MATERIAL SUPPLIED: Begin
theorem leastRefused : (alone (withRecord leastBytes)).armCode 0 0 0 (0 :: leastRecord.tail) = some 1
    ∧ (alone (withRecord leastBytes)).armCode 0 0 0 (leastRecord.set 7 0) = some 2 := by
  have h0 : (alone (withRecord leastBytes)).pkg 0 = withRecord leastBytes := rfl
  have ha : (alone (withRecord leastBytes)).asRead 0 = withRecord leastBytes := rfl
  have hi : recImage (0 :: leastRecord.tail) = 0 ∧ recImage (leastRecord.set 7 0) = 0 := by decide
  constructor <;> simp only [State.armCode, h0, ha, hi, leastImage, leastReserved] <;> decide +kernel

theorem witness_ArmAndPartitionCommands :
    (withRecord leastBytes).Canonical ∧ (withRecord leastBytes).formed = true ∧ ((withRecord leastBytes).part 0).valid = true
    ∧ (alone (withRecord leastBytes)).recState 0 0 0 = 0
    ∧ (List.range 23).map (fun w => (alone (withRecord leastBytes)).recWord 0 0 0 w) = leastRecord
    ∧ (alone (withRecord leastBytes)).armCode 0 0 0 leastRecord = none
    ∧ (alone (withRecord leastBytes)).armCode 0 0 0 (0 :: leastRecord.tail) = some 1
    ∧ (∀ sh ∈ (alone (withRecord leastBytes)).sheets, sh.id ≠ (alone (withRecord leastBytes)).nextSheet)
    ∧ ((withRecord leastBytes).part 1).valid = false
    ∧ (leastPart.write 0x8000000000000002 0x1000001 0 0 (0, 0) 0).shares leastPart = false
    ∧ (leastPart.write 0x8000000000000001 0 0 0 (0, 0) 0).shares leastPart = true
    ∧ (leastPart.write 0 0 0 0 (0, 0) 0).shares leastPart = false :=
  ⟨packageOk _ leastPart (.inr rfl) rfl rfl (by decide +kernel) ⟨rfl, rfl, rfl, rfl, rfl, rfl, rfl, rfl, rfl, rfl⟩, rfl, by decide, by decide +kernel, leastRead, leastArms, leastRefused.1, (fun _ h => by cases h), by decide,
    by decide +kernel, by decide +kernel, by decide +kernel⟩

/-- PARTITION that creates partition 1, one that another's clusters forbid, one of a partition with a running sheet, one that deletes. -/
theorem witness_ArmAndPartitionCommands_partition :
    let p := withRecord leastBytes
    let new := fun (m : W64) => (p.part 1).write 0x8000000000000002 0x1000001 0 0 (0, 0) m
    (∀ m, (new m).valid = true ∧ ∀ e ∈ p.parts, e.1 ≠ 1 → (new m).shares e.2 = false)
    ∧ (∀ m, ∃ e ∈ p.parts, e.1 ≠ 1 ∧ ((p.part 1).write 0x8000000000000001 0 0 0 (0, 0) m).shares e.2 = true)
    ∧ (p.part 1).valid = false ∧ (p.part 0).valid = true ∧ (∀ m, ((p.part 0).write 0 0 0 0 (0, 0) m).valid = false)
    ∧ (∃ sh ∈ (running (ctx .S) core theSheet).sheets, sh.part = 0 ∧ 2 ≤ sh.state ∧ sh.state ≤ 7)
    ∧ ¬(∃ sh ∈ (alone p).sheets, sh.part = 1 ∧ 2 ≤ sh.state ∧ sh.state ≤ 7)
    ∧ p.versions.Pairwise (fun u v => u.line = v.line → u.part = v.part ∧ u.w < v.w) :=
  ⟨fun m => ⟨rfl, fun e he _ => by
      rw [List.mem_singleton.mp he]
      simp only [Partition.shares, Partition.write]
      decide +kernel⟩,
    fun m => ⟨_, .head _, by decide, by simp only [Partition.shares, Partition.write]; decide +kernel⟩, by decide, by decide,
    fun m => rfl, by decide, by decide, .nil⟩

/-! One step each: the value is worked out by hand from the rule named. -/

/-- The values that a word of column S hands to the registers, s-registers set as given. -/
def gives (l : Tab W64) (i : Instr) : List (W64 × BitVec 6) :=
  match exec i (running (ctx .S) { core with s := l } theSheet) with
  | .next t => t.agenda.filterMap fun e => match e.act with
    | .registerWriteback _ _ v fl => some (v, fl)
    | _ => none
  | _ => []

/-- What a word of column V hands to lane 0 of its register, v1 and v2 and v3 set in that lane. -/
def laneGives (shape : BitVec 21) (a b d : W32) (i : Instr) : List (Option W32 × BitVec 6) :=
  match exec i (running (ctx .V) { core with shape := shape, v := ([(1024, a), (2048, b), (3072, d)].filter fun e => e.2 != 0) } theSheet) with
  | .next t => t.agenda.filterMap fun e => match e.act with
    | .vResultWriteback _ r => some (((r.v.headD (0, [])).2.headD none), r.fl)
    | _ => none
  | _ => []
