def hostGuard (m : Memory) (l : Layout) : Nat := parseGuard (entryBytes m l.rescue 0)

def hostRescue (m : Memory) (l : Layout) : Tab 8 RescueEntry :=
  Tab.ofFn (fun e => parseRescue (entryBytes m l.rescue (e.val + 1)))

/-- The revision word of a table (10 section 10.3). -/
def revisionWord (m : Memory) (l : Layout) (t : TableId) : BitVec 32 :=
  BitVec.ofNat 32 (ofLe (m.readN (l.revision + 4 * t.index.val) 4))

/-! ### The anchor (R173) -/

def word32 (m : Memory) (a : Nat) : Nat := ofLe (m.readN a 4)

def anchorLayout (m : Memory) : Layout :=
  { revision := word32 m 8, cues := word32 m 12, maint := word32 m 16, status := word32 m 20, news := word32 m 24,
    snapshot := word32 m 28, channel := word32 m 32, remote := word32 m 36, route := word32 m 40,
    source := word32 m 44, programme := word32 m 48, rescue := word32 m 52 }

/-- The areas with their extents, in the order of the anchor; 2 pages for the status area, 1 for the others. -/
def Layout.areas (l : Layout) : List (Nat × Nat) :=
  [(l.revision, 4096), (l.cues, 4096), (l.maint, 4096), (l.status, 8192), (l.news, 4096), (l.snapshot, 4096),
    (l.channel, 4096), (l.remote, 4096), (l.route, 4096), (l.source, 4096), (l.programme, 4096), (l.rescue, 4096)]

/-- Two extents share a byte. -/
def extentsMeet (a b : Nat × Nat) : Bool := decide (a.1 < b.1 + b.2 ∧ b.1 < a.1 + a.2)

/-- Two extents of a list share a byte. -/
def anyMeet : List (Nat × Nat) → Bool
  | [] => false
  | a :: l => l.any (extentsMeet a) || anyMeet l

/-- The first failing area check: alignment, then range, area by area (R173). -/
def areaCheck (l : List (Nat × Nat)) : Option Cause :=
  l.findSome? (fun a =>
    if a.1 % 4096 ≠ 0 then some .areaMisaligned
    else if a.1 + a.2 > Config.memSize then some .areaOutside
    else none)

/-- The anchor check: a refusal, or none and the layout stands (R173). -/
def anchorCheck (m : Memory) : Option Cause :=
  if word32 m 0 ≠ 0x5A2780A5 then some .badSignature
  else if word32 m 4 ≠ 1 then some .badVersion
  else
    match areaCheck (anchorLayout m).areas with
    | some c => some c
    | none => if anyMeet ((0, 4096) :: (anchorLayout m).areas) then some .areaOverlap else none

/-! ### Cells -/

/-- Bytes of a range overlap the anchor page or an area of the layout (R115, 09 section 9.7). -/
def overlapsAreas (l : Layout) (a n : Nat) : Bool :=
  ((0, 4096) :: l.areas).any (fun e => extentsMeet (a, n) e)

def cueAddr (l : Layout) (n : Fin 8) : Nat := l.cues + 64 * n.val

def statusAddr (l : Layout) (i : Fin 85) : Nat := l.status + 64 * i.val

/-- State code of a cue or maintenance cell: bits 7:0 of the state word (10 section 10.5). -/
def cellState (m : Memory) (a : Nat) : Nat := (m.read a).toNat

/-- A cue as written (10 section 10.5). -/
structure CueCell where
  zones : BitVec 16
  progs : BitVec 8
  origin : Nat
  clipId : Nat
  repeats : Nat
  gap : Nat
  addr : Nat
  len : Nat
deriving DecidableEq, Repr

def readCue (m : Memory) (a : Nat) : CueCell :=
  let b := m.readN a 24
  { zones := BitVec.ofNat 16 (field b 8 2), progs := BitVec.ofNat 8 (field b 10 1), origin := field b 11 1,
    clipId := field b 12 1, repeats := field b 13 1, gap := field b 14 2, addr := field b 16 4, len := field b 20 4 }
MATERIAL SUPPLIED: End
#### TASK BRIEF:
What you should output is every line of the records above, from the first through the line containing "(alone (withRecord leastBytes)).nextSheet)", unchanged.

#### EXPECTED ANSWER:
theorem leastRefused : (alone (withRecord leastBytes)).armCode 0 0 0 (0 :: leastRecord.tail) = some 1
    ∧ (alone (withRecord leastBytes)).armCode 0 0 0 (leastRecord.set 7 0) = some 2 := by
  have h0 : (alone (withRecord leastBytes)).pkg 0 = withRecord leastBytes := rfl
  have ha : (alone (withRecord leastBytes)).asRead 0 = withRecord leastBytes := rfl
  have hi : recImage (0 :: leastRecord.tail) = 0 ∧ recImage (leastRecord.set 7 0) = 0 := by decide
  constructor <;> simp only [State.armCode, h0, ha, hi, leastImage, leastReserved] <;> decide +kernel

theorem witness_ArmAndPartitionCommands :
    (withRecord leastBytes).Canonical ∧ (withRecord leastBytes).formed = true ∧ ((withRecord leastBytes).part 0).valid = true
    ∧ (alone (withRecord leastBytes)).recState 0 0 0 = 0
    ∧ (List.range 23).map (fun w => (alone (withRecord leastBytes)).recWord 0 0 0 w) = leastRecord
    ∧ (alone (withRecord leastBytes)).armCode 0 0 0 leastRecord = none
    ∧ (alone (withRecord leastBytes)).armCode 0 0 0 (0 :: leastRecord.tail) = some 1
    ∧ (∀ sh ∈ (alone (withRecord leastBytes)).sheets, sh.id ≠ (alone (withRecord leastBytes)).nextSheet)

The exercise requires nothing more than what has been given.